Written by John Bellah

The cruiser comes into the shop with a front-end complaint: a shimmy, poor handling at high speed, or after jumping a curb or hitting a massive pothole, to check the front-end alignment. So exactly what is involved in an alignment? It is very different than the alignment on the police cars from the 1980s!

Alignment issues can involve vehicle safety, driver fatigue, fuel mileage, the service life of suspension components, vehicle ride, handling, and vibration, and tire mileage. Currently there are three types of alignment procedures:

First, the “old-fashioned front-end alignment,” a process considered old technology. It may still be acceptable for the most basic procedure on a rear-wheel drive, solid rear axle car. And a few older shops still exist that offer a front-wheel alignment. However, with the newer, front-wheel drive, independent rear-suspension vehicles on the road, and with much tighter tolerances with today’s vehicles, this type of alignment is virtually obsolete.

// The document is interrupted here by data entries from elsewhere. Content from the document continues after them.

-- ==== Sys2Proof/Machine/Dispatch.lean ====
section
/-! DEFINITION. The meaning of every instruction and event: one arm per constructor of Instr. -/

namespace Sys2Proof.Machine

def exec (i : Instr) (s : State) : Host.Outcome State Fault Refusal :=
  match i with
  | .clauseIssue core part => Sys2Proof.Machine.execClauseIssue core part s
  | .cpPromotion cp => Sys2Proof.Machine.execCpPromotion cp s
  | .continuationClause core part => Sys2Proof.Machine.execContinuationClause core part s
  | .trapResume cp repaired => Sys2Proof.Machine.execTrapResume cp repaired s
  | .bra off => Sys2Proof.Machine.execBra off s
  | .bsc cc sa sb off => Sys2Proof.Machine.execBsc cc sa sb off s
  | .bsi cc sa imm off => Sys2Proof.Machine.execBsi cc sa imm off s
  | .bset c ms off => Sys2Proof.Machine.execBset c ms off s
  | .call sd off => Sys2Proof.Machine.execCall sd off s
  | .calli sa sd => Sys2Proof.Machine.execCalli sa sd s
  | .jmp sa => Sys2Proof.Machine.execJmp sa s
  | .ret sa => Sys2Proof.Machine.execRet sa s
  | .loop sa off => Sys2Proof.Machine.execLoop sa off s
  | .succ sa sb => Sys2Proof.Machine.execSucc sa sb s
  | .successorHandover pid => Sys2Proof.Machine.execSuccessorHandover pid s
  | .trap code => Sys2Proof.Machine.execTrap code s
  | .getc sd n => Sys2Proof.Machine.execGetc sd n s
  | .putc n sa => Sys2Proof.Machine.execPutc n sa s
  | .pstart sa sb => Sys2Proof.Machine.execPstart sa sb s
  | .brk code => Sys2Proof.Machine.execBrk code s
  | .sadd o => Sys2Proof.Machine.execSadd o s
  | .ssub o => Sys2Proof.Machine.execSsub o s
  | .smul o => Sys2Proof.Machine.execSmul o s
  | .smulh o => Sys2Proof.Machine.execSmulh o s
  | .sdiv o => Sys2Proof.Machine.execSdiv o s
  | .srem o => Sys2Proof.Machine.execSrem o s
  | .sand o => Sys2Proof.Machine.execSand o s
  | .sor o => Sys2Proof.Machine.execSor o s
  | .sxor o => Sys2Proof.Machine.execSxor o s
  | .sshl o => Sys2Proof.Machine.execSshl o s
  | .sshr o => Sys2Proof.Machine.execSshr o s
  | .ssar o => Sys2Proof.Machine.execSsar o s
  | .smin o => Sys2Proof.Machine.execSmin o s
  | .smax o => Sys2Proof.Machine.execSmax o s
  | .sclz o => Sys2Proof.Machine.execSclz o s
  | .spopc o => Sys2Proof.Machine.execSpopc o s
  | .smov ty sd b => Sys2Proof.Machine.execSmov ty sd b s
  | .sliLo sd imm => Sys2Proof.Machine.execSliLo sd imm s
  | .sliHi sd imm => Sys2Proof.Machine.execSliHi sd imm s
  | .sset cc o => Sys2Proof.Machine.execSset cc o s
  | .ssel o => Sys2Proof.Machine.execSsel o s
  | .sext o => Sys2Proof.Machine.execSext o s
  | .sins o => Sys2Proof.Machine.execSins o s
  | .sfadd r o => Sys2Proof.Machine.execSfadd r o s
  | .sfmul r o => Sys2Proof.Machine.execSfmul r o s
  | .sfma r o => Sys2Proof.Machine.execSfma r o s
  | .sfcvt r dst src sd sa => Sys2Proof.Machine.execSfcvt r dst src sd sa s
  | .sfdiv r o => Sys2Proof.Machine.execSfdiv r o s
  | .sfsqrt r o => Sys2Proof.Machine.execSfsqrt r o s
  | .srch cc o sk => Sys2Proof.Machine.execSrch cc o sk s
  | .srchi cc o imm => Sys2Proof.Machine.execSrchi cc o imm s
  | .srchv cc o vb => Sys2Proof.Machine.execSrchv cc o vb s
  | .srchm o sk sk2 => Sys2Proof.Machine.execSrchm o sk sk2 s
  | .srchr o sk sk2 => Sys2Proof.Machine.execSrchr o sk sk2 s
  | .setop md op => Sys2Proof.Machine.execSetop md op s
  | .setc md all => Sys2Proof.Machine.execSetc md all s
  | .first md ma => Sys2Proof.Machine.execFirst md ma s
  | .firstk md ma sa => Sys2Proof.Machine.execFirstk md ma sa s
  | .withSet ma => Sys2Proof.Machine.execWithSet ma s
  | .rcount sd ma => Sys2Proof.Machine.execRcount sd ma s
  | .rfind sd ma => Sys2Proof.Machine.execRfind sd ma s
  | .rsum ty sd ma va => Sys2Proof.Machine.execRsum ty sd ma va s
  | .rmin ty sd ma va => Sys2Proof.Machine.execRmin ty sd ma va s
  | .rmax ty sd ma va => Sys2Proof.Machine.execRmax ty sd ma va s
  | .rbit op sd ma va => Sys2Proof.Machine.execRbit op sd ma va s
  | .setv md va => Sys2Proof.Machine.execSetv md va s
  | .vadd m o => Sys2Proof.Machine.execVadd m o s
  | .vsub m o => Sys2Proof.Machine.execVsub m o s
  | .vmul m o => Sys2Proof.Machine.execVmul m o s
  | .vmulh o => Sys2Proof.Machine.execVmulh o s
  | .vmad m o => Sys2Proof.Machine.execVmad m o s
  | .vmin o => Sys2Proof.Machine.execVmin o s
  | .vmax o => Sys2Proof.Machine.execVmax o s
  | .vabs m o => Sys2Proof.Machine.execVabs m o s
  | .vneg m o => Sys2Proof.Machine.execVneg m o s
  | .vand o => Sys2Proof.Machine.execVand o s
  | .vor o => Sys2Proof.Machine.execVor o s
  | .vxor o => Sys2Proof.Machine.execVxor o s
  | .vandn o => Sys2Proof.Machine.execVandn o s
  | .vnot o => Sys2Proof.Machine.execVnot o s
  | .vshl m o => Sys2Proof.Machine.execVshl m o s
  | .vshr m o => Sys2Proof.Machine.execVshr m o s
  | .vsar m o => Sys2Proof.Machine.execVsar m o s
  | .vrot m o => Sys2Proof.Machine.execVrot m o s
  | .vclz o => Sys2Proof.Machine.execVclz o s
  | .vpopc o => Sys2Proof.Machine.execVpopc o s
  | .vbrev o => Sys2Proof.Machine.execVbrev o s
  | .vext o => Sys2Proof.Machine.execVext o s
  | .vins o => Sys2Proof.Machine.execVins o s
  | .vsad m o => Sys2Proof.Machine.execVsad m o s
  | .vsel o => Sys2Proof.Machine.execVsel o s
  | .vmov o => Sys2Proof.Machine.execVmov o s
  | .vmovi ty mask vd imm => Sys2Proof.Machine.execVmovi ty mask vd imm s
  | .vid o => Sys2Proof.Machine.execVid o s
  | .vfadd r o => Sys2Proof.Machine.execVfadd r o s
  | .vfsub r o => Sys2Proof.Machine.execVfsub r o s
  | .vfmul r o => Sys2Proof.Machine.execVfmul r o s
  | .vfma r o => Sys2Proof.Machine.execVfma r o s
  | .vfms r o => Sys2Proof.Machine.execVfms r o s
  | .vfnma r o => Sys2Proof.Machine.execVfnma r o s
  | .vfmin o => Sys2Proof.Machine.execVfmin o s
  | .vfmax o => Sys2Proof.Machine.execVfmax o s
  | .vfabs o => Sys2Proof.Machine.execVfabs o s
  | .vfneg o => Sys2Proof.Machine.execVfneg o s
  | .vfdiv r o => Sys2Proof.Machine.execVfdiv r o s
  | .vfsqrt r o => Sys2Proof.Machine.execVfsqrt r o s
  | .vfrnd r o => Sys2Proof.Machine.execVfrnd r o s
  | .vfscale r o => Sys2Proof.Machine.execVfscale r o s
  | .vfclass o => Sys2Proof.Machine.execVfclass o s
  | .vcvt r dst src mask vd va => Sys2Proof.Machine.execVcvt r dst src mask vd va s
  | .vunif o => Sys2Proof.Machine.execVunif o s
  | .vrand mask vd va sb => Sys2Proof.Machine.execVrand mask vd va sb s
  | .vbcast o => Sys2Proof.Machine.execVbcast o s
  | .vscan m o => Sys2Proof.Machine.execVscan m o s
  | .vcompact o => Sys2Proof.Machine.execVcompact o s
  | .vshfl o => Sys2Proof.Machine.execVshfl o s
  | .ld o => Sys2Proof.Machine.execLd o s
  | .loadComplete x => Sys2Proof.Machine.execLoadComplete x s
  | .st o => Sys2Proof.Machine.execSt o s
  | .storePerform x => Sys2Proof.Machine.execStorePerform x s
  | .lds o => Sys2Proof.Machine.execLds o s
  | .sts o => Sys2Proof.Machine.execSts o s
  | .atom o => Sys2Proof.Machine.execAtom o s
  | .atomicPerform x => Sys2Proof.Machine.execAtomicPerform x s
  | .satom o => Sys2Proof.Machine.execSatom o s
  | .red o => Sys2Proof.Machine.execRed o s
  | .redUpdateApply op k => Sys2Proof.Machine.execRedUpdateApply op k s
  | .fence scope order => Sys2Proof.Machine.execFence scope order s
  | .pref o => Sys2Proof.Machine.execPref o s
  | .cpy sb => Sys2Proof.Machine.execCpy sb s
  | .cpy2 sb => Sys2Proof.Machine.execCpy2 sb s
  | .copyComplete x => Sys2Proof.Machine.execCopyComplete x s
  | .copyRepairResume op repaired => Sys2Proof.Machine.execCopyRepairResume op repaired s
  | .inval o => Sys2Proof.Machine.execInval o s
  | .flush o => Sys2Proof.Machine.execFlush o s
  | .flushComplete op => Sys2Proof.Machine.execFlushComplete op s
  | .setld o => Sys2Proof.Machine.execSetld o s
  | .setst o => Sys2Proof.Machine.execSetst o s
  | .setTransferComplete x => Sys2Proof.Machine.execSetTransferComplete x s
  | .stpl o => Sys2Proof.Machine.execStpl o s
  | .ldpl o => Sys2Proof.Machine.execLdpl o s
  | .bankcfg role bank => Sys2Proof.Machine.execBankcfg role bank s
  | .engineLockProceed e => Sys2Proof.Machine.execEngineLockProceed e s
  | .spillRefill cave => Sys2Proof.Machine.execSpillRefill cave s
  | .mpSegmentLink cave frame => Sys2Proof.Machine.execMpSegmentLink cave frame s
  | .qpush cave sa => Sys2Proof.Machine.execQpush cave sa s
  | .qpushTry sd cave sa => Sys2Proof.Machine.execQpushTry sd cave sa s
  | .qpop sd cave => Sys2Proof.Machine.execQpop sd cave s
  | .qpopb mask vd cave => Sys2Proof.Machine.execQpopb mask vd cave s
  | .qins mask cave va => Sys2Proof.Machine.execQins mask cave va s
  | .qstat sd cave => Sys2Proof.Machine.execQstat sd cave s
  | .fpush mask bank va => Sys2Proof.Machine.execFpush mask bank va s
  | .fpop mask vd bank => Sys2Proof.Machine.execFpop mask vd bank s
  | .nput sa => Sys2Proof.Machine.execNput sa s
  | .nget sa => Sys2Proof.Machine.execNget sa s
  | .narrive sa => Sys2Proof.Machine.execNarrive sa s
  | .netComplete op ok data => Sys2Proof.Machine.execNetComplete op ok data s
  | .netTimeout op => Sys2Proof.Machine.execNetTimeout op s
  | .arrive a sd n => Sys2Proof.Machine.execArrive a sd n s
  | .waitr a g => Sys2Proof.Machine.execWaitr a g s
  | .rwset a sb => Sys2Proof.Machine.execRwset a sb s
  | .rwget a sd => Sys2Proof.Machine.execRwget a sd s
  | .waitt wt wa => Sys2Proof.Machine.execWaitt wt wa s
  | .pmcr sd n => Sys2Proof.Machine.execPmcr sd n s
  | .pmcs n sa => Sys2Proof.Machine.execPmcs n sa s
  | .cpWake cp => Sys2Proof.Machine.execCpWake cp s
  | .streamFetch pid => Sys2Proof.Machine.execStreamFetch pid s
  | .pfmtA f => Sys2Proof.Machine.execPfmtA f s
  | .pfmtB f => Sys2Proof.Machine.execPfmtB f s
  | .pmm t xa xb kc => Sys2Proof.Machine.execPmm t xa xb kc s
  | .pmmg t xa xb xc kc => Sys2Proof.Machine.execPmmg t xa xb xc kc s
  | .pzero mask => Sys2Proof.Machine.execPzero mask s
  | .pld t xa => Sys2Proof.Machine.execPld t xa s
  | .pst ty t xa => Sys2Proof.Machine.execPst ty t xa s
  | .pwait xa xb => Sys2Proof.Machine.execPwait xa xb s
  | .pwaitPass pid => Sys2Proof.Machine.execPwaitPass pid s
  | .parrive xa n => Sys2Proof.Machine.execParrive xa n s
  | .parrivePerform pid => Sys2Proof.Machine.execParrivePerform pid s
  | .ploop xa off => Sys2Proof.Machine.execPloop xa off s
  | .paddx xa imm => Sys2Proof.Machine.execPaddx xa imm s
  | .psetx xa imm => Sys2Proof.Machine.execPsetx xa imm s
  | .tileLockEnter pid => Sys2Proof.Machine.execTileLockEnter pid s
  | .pressGrant cluster => Sys2Proof.Machine.execPressGrant cluster s
  | .tileOpComplete x => Sys2Proof.Machine.execTileOpComplete x s
  | .streamCompletion pid => Sys2Proof.Machine.execStreamCompletion pid s
  | .pendingPlace vf => Sys2Proof.Machine.execPendingPlace vf s
  | .populationRetire pid => Sys2Proof.Machine.execPopulationRetire pid s
  | .preempt pid => Sys2Proof.Machine.execPreempt pid s
  | .preemptImage pid => Sys2Proof.Machine.execPreemptImage pid s
  | .restore vf image => Sys2Proof.Machine.execRestore vf image s
  | .checkpoint a vf dst => Sys2Proof.Machine.execCheckpoint a vf dst s
  | .checkpointRestore a vf src gen => Sys2Proof.Machine.execCheckpointRestore a vf src gen s
  | .fragmentReady f => Sys2Proof.Machine.execFragmentReady f s
  | .fragmentDead f => Sys2Proof.Machine.execFragmentDead f s
  | .debugHalt a vf cp => Sys2Proof.Machine.execDebugHalt a vf cp s
  | .debugRead a cp item => Sys2Proof.Machine.execDebugRead a cp item s
  | .debugWrite a cp w => Sys2Proof.Machine.execDebugWrite a cp w s
  | .debugStep a cp => Sys2Proof.Machine.execDebugStep a cp s
  | .debugResume a cp => Sys2Proof.Machine.execDebugResume a cp s
  | .debugDetach a => Sys2Proof.Machine.execDebugDetach a s
  | .majWriteComplete serial accept => Sys2Proof.Machine.execMajWriteComplete serial accept s
  | .majWriteback serial => Sys2Proof.Machine.execMajWriteback serial s
  | .copyLateReport serial copy => Sys2Proof.Machine.execCopyLateReport serial copy s
  | .laggardTimeout serial => Sys2Proof.Machine.execLaggardTimeout serial s
  | .stackFailover stack => Sys2Proof.Machine.execStackFailover stack s
  | .stackRejoin a set copy => Sys2Proof.Machine.execStackRejoin a set copy s
  | .scrubRead set line => Sys2Proof.Machine.execScrubRead set line s
  | .wayMaskDrain slice vf => Sys2Proof.Machine.execWayMaskDrain slice vf s
  | .hostLaunch m cave entry => Sys2Proof.Machine.execHostLaunch m cave entry s
  | .memw m asid target body => Sys2Proof.Machine.execMemw m asid target body s
  | .memr m asid target length => Sys2Proof.Machine.execMemr m asid target length s
  | .hostArrive m asid target n => Sys2Proof.Machine.execHostArrive m asid target n s
  | .query m => Sys2Proof.Machine.execQuery m s
  | .hostHoldResume serial repaired => Sys2Proof.Machine.execHostHoldResume serial repaired s
  | .hostHoldTimeout serial => Sys2Proof.Machine.execHostHoldTimeout serial s
  | .rmaWrite m target body => Sys2Proof.Machine.execRmaWrite m target body s
  | .rmaRead m target length => Sys2Proof.Machine.execRmaRead m target length s
  | .uetAtomic m op width target v v2 => Sys2Proof.Machine.execUetAtomic m op width target v v2 s
  | .uudDrop vf => Sys2Proof.Machine.execUudDrop vf s
  | .vfTableWrite a place w0 w1 w2 w3 gen => Sys2Proof.Machine.execVfTableWrite a place w0 w1 w2 w3 gen s
  | .caveConfigWrite a cave w0 w1 => Sys2Proof.Machine.execCaveConfigWrite a cave w0 w1 s
  | .wayMaskWrite a slice vf mask => Sys2Proof.Machine.execWayMaskWrite a slice vf mask s
  | .majSetWrite a set entry => Sys2Proof.Machine.execMajSetWrite a set entry s
  | .bankRoleWrite a cluster bank role => Sys2Proof.Machine.execBankRoleWrite a cluster bank role s
  | .tlbInvalidate a r => Sys2Proof.Machine.execTlbInvalidate a r s
  | .tlbInvalidateComplete serial => Sys2Proof.Machine.execTlbInvalidateComplete serial s
  | .portConfig a port two => Sys2Proof.Machine.execPortConfig a port two s
  | .endpointConfig a ep c => Sys2Proof.Machine.execEndpointConfig a ep c s
  | .firmwareUpdate a image => Sys2Proof.Machine.execFirmwareUpdate a image s
  | .testPeriodSet a minutes => Sys2Proof.Machine.execTestPeriodSet a minutes s
  | .quarantineLift a cluster => Sys2Proof.Machine.execQuarantineLift a cluster s
  | .powerLimitSet a watts => Sys2Proof.Machine.execPowerLimitSet a watts s
  | .coldStart bist => Sys2Proof.Machine.execColdStart bist s
  | .warmStart bist => Sys2Proof.Machine.execWarmStart bist s
  | .stageAdvance bist => Sys2Proof.Machine.execStageAdvance bist s
  | .infieldTest cluster pass => Sys2Proof.Machine.execInfieldTest cluster pass s
  | .powerThrottle level => Sys2Proof.Machine.execPowerThrottle level s
  | .streamFetchResume pid repaired => Sys2Proof.Machine.execStreamFetchResume pid repaired s
  | .debugAttach a cp => Sys2Proof.Machine.execDebugAttach a cp s
  | .badMsg m mgmt => Sys2Proof.Machine.execBadMsg m mgmt s
  | .mgmtEnteredTest a => Sys2Proof.Machine.execMgmtEnteredTest a s
  | .clusterDisable a cluster => Sys2Proof.Machine.execClusterDisable a cluster s
  | .nop => Sys2Proof.Machine.execNop s
  | .region => Sys2Proof.Machine.execRegion s
  | .join => Sys2Proof.Machine.execJoin s
  | .endCp => Sys2Proof.Machine.execEndCp s
  | .yield => Sys2Proof.Machine.execYield s
  | .elseSet => Sys2Proof.Machine.execElseSet s
  | .popset => Sys2Proof.Machine.execPopset s
  | .pend => Sys2Proof.Machine.execPend s
  | .distributorTakeup => Sys2Proof.Machine.execDistributorTakeup s
  | .startTimeout => Sys2Proof.Machine.execStartTimeout s
  | .fatalError => Sys2Proof.Machine.execFatalError s
  | .clockIncrement => Sys2Proof.Machine.execClockIncrement s

end Sys2Proof.Machine
end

Second, the “thrust angle alignment.” This allows the technician to confirm that all four wheels are “square” with one-another, i.e., the front wheels are aligned in conjunction with the rear wheels and that the rears are not offset, or “dog-tracking.” The thrust angle alignment is acceptable with RWD vehicle with a solid rear axle, such as the Ford Crown Victoria Police Interceptor.

Third, the “four-wheel alignment.” This type of alignment is a must for vehicles with four-wheel independent suspension, such as the Dodge Charger and Chevy Impala with adjustable rear suspensions. It doesn’t matter if the car is FWD (Impala) or RWD (Charger). If it has an independent rear suspension, it needs a four-wheel alignment. The four-wheel alignment “squares” the front wheels with the rear wheels, and the rears are adjusted as needed.

Camber

Camber is how much the top of the tire tilts inward or outward with respect to the car. Looking at the vehicle from the front, the angle of the tire in relationship to the pavement is camber. If the top of the tire tilts inward toward the vehicle, this is negative camber. If the top of the tire tilts away from the vehicle, this is positive camber.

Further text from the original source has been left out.